* **YOUR TASK**: Output the material exactly, with every line intact.

* **SUPPLIED RECORDS**:
-- ==== Sys2Proof/Safety.lean ====
section
/-! DEFINITION. What counts as a good state and a safe run: the invariants the spec states of the
whole machine, over any parameters, and which events may occur (00_scope.md R11, 20_memory.md R68,
60_exceptions.md R194, R207). -/

namespace Sys2Proof.Machine

/-! ## Invariants of the state -/

/-- 10_state.md R22 (a), (b) for one record. -/
abbrev RecordInv (p : Params) (r : ButtonState) : Prop :=
  r.pressedCounter ≤ p.longPressThreshold ∧ (0 < r.pressedCounter → r.lastPinState = .pressed)

/-- R22 for the three records. -/
abbrev ButtonsInv (p : Params) (s : State) : Prop :=
  RecordInv p s.bs.up ∧ RecordInv p s.bs.down ∧ RecordInv p s.bs.mode

/-- 10_state.md R29: mode, state and index agree. -/
abbrev ModeInv (s : State) : Prop :=
  (s.g.mode = .manual ↔ s.g.state = .manualLow ∨ s.g.state = .manualHigh) ∧
  (s.g.mode = .auto → s.g.freqIndex ≤ 4 → s.g.state = .slowAutoLow ∨ s.g.state = .slowAutoHigh) ∧
  (s.g.mode = .auto → 5 ≤ s.g.freqIndex → s.g.state = .fastAuto)

/-- 10_state.md R28 and 42_generator.md R150 (e): the sub-count is below `DIV_COUNT`, and non-zero
only at index 0. -/
abbrev CountInv (p : Params) (s : State) : Prop :=
  s.g.ovfCount < p.divCount ∧ (s.g.ovfCount ≠ 0 → s.g.freqIndex = 0)

/-- 10_state.md R33 and what is left of 42_generator.md R150 (b) to (d) in the halt window
(70_reset_and_hazards.md R228): hardware that runs, runs the present configuration. -/
abbrev HalInv (s : State) : Prop :=
  (s.hal.ovfIrqEn = true ↔ s.hal.gen = .slow) ∧
  (s.hal.gen = .slow → s.g.mode = .auto ∧ s.g.freqIndex ≤ 4 ∧
    s.hal.prescale = Config.ftPrescale s.g.freqIndex ∧
    s.hal.value = Config.ftReload s.g.freqIndex) ∧
  (s.hal.gen = .fast → s.g.mode = .auto ∧ 5 ≤ s.g.freqIndex ∧
    s.hal.prescale = Config.ftPrescale s.g.freqIndex ∧
    s.hal.value = Config.ftPeriod s.g.freqIndex ∧
    s.hal.duty = Config.ftDuty s.g.freqIndex ∧ s.ind = .autoYellow)

/-- 93_implementation_defined.md section 2: `OUT` is never `Undef` between operations, and `Wave`
exactly while the waveform generator runs. -/
abbrev OutInv (s : State) : Prop := s.out ≠ .undef ∧ (s.out = .wave ↔ s.hal.gen = .fast)

/-- 42_generator.md R150, its last sentences: the indicator in Manual mode. -/
abbrev IndInv (s : State) : Prop :=
  (s.g.state = .manualLow → s.ind = .manualRed ∨ s.ind = .off) ∧
  (s.g.state = .manualHigh → s.ind = .manualGreen)

/-- `HAL`, `OUT` and `IND` are what the events of `TRACE` make of their reset values
(42_generator.md R130; 10_state.md R31 to R34, R37), and no event shows `Off` (R135). -/
abbrev TraceInv (s : State) : Prop :=
  s.hal = s.trace.foldl (fun h e => eventHal e h) Hal.reset ∧
  s.out = s.trace.foldl (fun o e => eventOut e o) .low ∧
  s.ind = s.trace.foldl (fun c e => eventInd e c) .off ∧
  HalEvent.setIndicator .off ∉ s.trace

/-- The invariant of the block, for given parameters. -/
structure BlockInv (p : Params) (s : State) : Prop where
  buttons : ButtonsInv p s
  mode : ModeInv s
  count : CountInv p s
  hal : HalInv s
  out : OutInv s
  ind : IndInv s
  trace : TraceInv s

/-- 42_generator.md R150 (b) to (d): the hardware and the pin agree with the registers, as they do
outside the halt window. -/
abbrev Settled (s : State) : Prop :=
  (s.g.mode = .manual → s.hal.gen = .stopped ∧
    (s.g.state = .manualLow → s.out = .low) ∧ (s.g.state = .manualHigh → s.out = .high)) ∧
  (s.g.mode = .auto → s.g.freqIndex ≤ 4 → s.hal.gen = .slow ∧
    s.hal.prescale = Config.ftPrescale s.g.freqIndex ∧
    s.hal.value = Config.ftReload s.g.freqIndex ∧ s.hal.ovfIrqEn = true ∧
    (s.g.state = .slowAutoLow → s.out = .low) ∧ (s.g.state = .slowAutoHigh → s.out = .high)) ∧
  (s.g.mode = .auto → 5 ≤ s.g.freqIndex → s.hal.gen = .fast ∧
    s.hal.prescale = Config.ftPrescale s.g.freqIndex ∧
    s.hal.value = Config.ftPeriod s.g.freqIndex ∧ s.hal.duty = Config.ftDuty s.g.freqIndex ∧
    s.out = .wave ∧ s.ind = .autoYellow ∧ s.hal.ovfIrqEn = false)

/-! ## Events that may occur -/

/-- Whether an operation or event may occur in a state: an INT or ENV event needs the boot to have
finished (R207, R221, 93_implementation_defined.md section 2), `IRQ.OVF` also its enable (R194);
everything else may always (R68, R175). -/
def instrEnabled (i : Instr) (s : State) : Bool :=
  match i with
  | .irqTick | .irqHalt | .pinSet _ => s.booted
  | .irqOvf => s.booted && s.hal.ovfIrqEn
  | .btnUpdate _ _ | .btnClrP _ | .btnClrC _ | .btnClrL _ => true
  | .genInit | .genToggleMode | .genSetAuto | .genFreqUp | .genFreqDown | .genOvf => true
  | .genStop | .genStopFast | .genSetManual _ | .dspStep => true

/-- Whether an event may occur in a state; a reserved word never may (30_encoding.md R84). -/
def eventEnabled (e : Event) (s : State) : Bool :=
  match e with
  | .reset => true
  | .word w =>
    match decodeWord w with
    | .ok i => instrEnabled i s
    | .error _ => false

/-- A state whose next event may occur: the next presented one, or the free-running loop's. -/
def nextEnabled (s : State) : Bool :=
  match s.events with
  | [] => true
  | e :: _ => eventEnabled e s

/-- A step is safe when the machine goes on. -/
def StepSafe (s : State) : Prop := ∃ t, step s = .next t

end Sys2Proof.Machine
end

* **ANSWER SPACE**:
-- ==== Sys2Proof/Safety.lean ====
section
/-! DEFINITION. What counts as a good state and a safe run: the invariants the spec states of the
whole machine, over any parameters, and which events may occur (00_scope.md R11, 20_memory.md R68,
60_exceptions.md R194, R207). -/

namespace Sys2Proof.Machine

/-! ## Invariants of the state -/

/-- 10_state.md R22 (a), (b) for one record. -/
abbrev RecordInv (p : Params) (r : ButtonState) : Prop :=
  r.pressedCounter ≤ p.longPressThreshold ∧ (0 < r.pressedCounter → r.lastPinState = .pressed)

/-- R22 for the three records. -/
abbrev ButtonsInv (p : Params) (s : State) : Prop :=
  RecordInv p s.bs.up ∧ RecordInv p s.bs.down ∧ RecordInv p s.bs.mode

/-- 10_state.md R29: mode, state and index agree. -/
abbrev ModeInv (s : State) : Prop :=
  (s.g.mode = .manual ↔ s.g.state = .manualLow ∨ s.g.state = .manualHigh) ∧
  (s.g.mode = .auto → s.g.freqIndex ≤ 4 → s.g.state = .slowAutoLow ∨ s.g.state = .slowAutoHigh) ∧
  (s.g.mode = .auto → 5 ≤ s.g.freqIndex → s.g.state = .fastAuto)

/-- 10_state.md R28 and 42_generator.md R150 (e): the sub-count is below `DIV_COUNT`, and non-zero
only at index 0. -/
abbrev CountInv (p : Params) (s : State) : Prop :=
  s.g.ovfCount < p.divCount ∧ (s.g.ovfCount ≠ 0 → s.g.freqIndex = 0)

/-- 10_state.md R33 and what is left of 42_generator.md R150 (b) to (d) in the halt window
(70_reset_and_hazards.md R228): hardware that runs, runs the present configuration. -/
abbrev HalInv (s : State) : Prop :=
  (s.hal.ovfIrqEn = true ↔ s.hal.gen = .slow) ∧
  (s.hal.gen = .slow → s.g.mode = .auto ∧ s.g.freqIndex ≤ 4 ∧
    s.hal.prescale = Config.ftPrescale s.g.freqIndex ∧
    s.hal.value = Config.ftReload s.g.freqIndex) ∧
  (s.hal.gen = .fast → s.g.mode = .auto ∧ 5 ≤ s.g.freqIndex ∧
    s.hal.prescale = Config.ftPrescale s.g.freqIndex ∧
    s.hal.value = Config.ftPeriod s.g.freqIndex ∧
    s.hal.duty = Config.ftDuty s.g.freqIndex ∧ s.ind = .autoYellow)

/-- 93_implementation_defined.md section 2: `OUT` is never `Undef` between operations, and `Wave`
exactly while the waveform generator runs. -/
abbrev OutInv (s : State) : Prop := s.out ≠ .undef ∧ (s.out = .wave ↔ s.hal.gen = .fast)

/-- 42_generator.md R150, its last sentences: the indicator in Manual mode. -/
abbrev IndInv (s : State) : Prop :=
  (s.g.state = .manualLow → s.ind = .manualRed ∨ s.ind = .off) ∧
  (s.g.state = .manualHigh → s.ind = .manualGreen)

/-- `HAL`, `OUT` and `IND` are what the events of `TRACE` make of their reset values
(42_generator.md R130; 10_state.md R31 to R34, R37), and no event shows `Off` (R135). -/
abbrev TraceInv (s : State) : Prop :=
  s.hal = s.trace.foldl (fun h e => eventHal e h) Hal.reset ∧
  s.out = s.trace.foldl (fun o e => eventOut e o) .low ∧
  s.ind = s.trace.foldl (fun c e => eventInd e c) .off ∧
  HalEvent.setIndicator .off ∉ s.trace

/-- The invariant of the block, for given parameters. -/
structure BlockInv (p : Params) (s : State) : Prop where
  buttons : ButtonsInv p s
  mode : ModeInv s
  count : CountInv p s
  hal : HalInv s
  out : OutInv s
  ind : IndInv s
  trace : TraceInv s

/-- 42_generator.md R150 (b) to (d): the hardware and the pin agree with the registers, as they do
outside the halt window. -/
abbrev Settled (s : State) : Prop :=
  (s.g.mode = .manual → s.hal.gen = .stopped ∧
    (s.g.state = .manualLow → s.out = .low) ∧ (s.g.state = .manualHigh → s.out = .high)) ∧
  (s.g.mode = .auto → s.g.freqIndex ≤ 4 → s.hal.gen = .slow ∧
    s.hal.prescale = Config.ftPrescale s.g.freqIndex ∧
    s.hal.value = Config.ftReload s.g.freqIndex ∧ s.hal.ovfIrqEn = true ∧
    (s.g.state = .slowAutoLow → s.out = .low) ∧ (s.g.state = .slowAutoHigh → s.out = .high)) ∧
  (s.g.mode = .auto → 5 ≤ s.g.freqIndex → s.hal.gen = .fast ∧
    s.hal.prescale = Config.ftPrescale s.g.freqIndex ∧
    s.hal.value = Config.ftPeriod s.g.freqIndex ∧ s.hal.duty = Config.ftDuty s.g.freqIndex ∧
    s.out = .wave ∧ s.ind = .autoYellow ∧ s.hal.ovfIrqEn = false)

/-! ## Events that may occur -/

/-- Whether an operation or event may occur in a state: an INT or ENV event needs the boot to have
finished (R207, R221, 93_implementation_defined.md section 2), `IRQ.OVF` also its enable (R194);
everything else may always (R68, R175). -/
def instrEnabled (i : Instr) (s : State) : Bool :=
  match i with
  | .irqTick | .irqHalt | .pinSet _ => s.booted
  | .irqOvf => s.booted && s.hal.ovfIrqEn
  | .btnUpdate _ _ | .btnClrP _ | .btnClrC _ | .btnClrL _ => true
  | .genInit | .genToggleMode | .genSetAuto | .genFreqUp | .genFreqDown | .genOvf => true
  | .genStop | .genStopFast | .genSetManual _ | .dspStep => true

/-- Whether an event may occur in a state; a reserved word never may (30_encoding.md R84). -/
def eventEnabled (e : Event) (s : State) : Bool :=
  match e with
  | .reset => true
  | .word w =>
    match decodeWord w with
    | .ok i => instrEnabled i s
    | .error _ => false

/-- A state whose next event may occur: the next presented one, or the free-running loop's. -/
def nextEnabled (s : State) : Bool :=
  match s.events with
  | [] => true
  | e :: _ => eventEnabled e s

/-- A step is safe when the machine goes on. -/
def StepSafe (s : State) : Prop := ∃ t, step s = .next t

end Sys2Proof.Machine
end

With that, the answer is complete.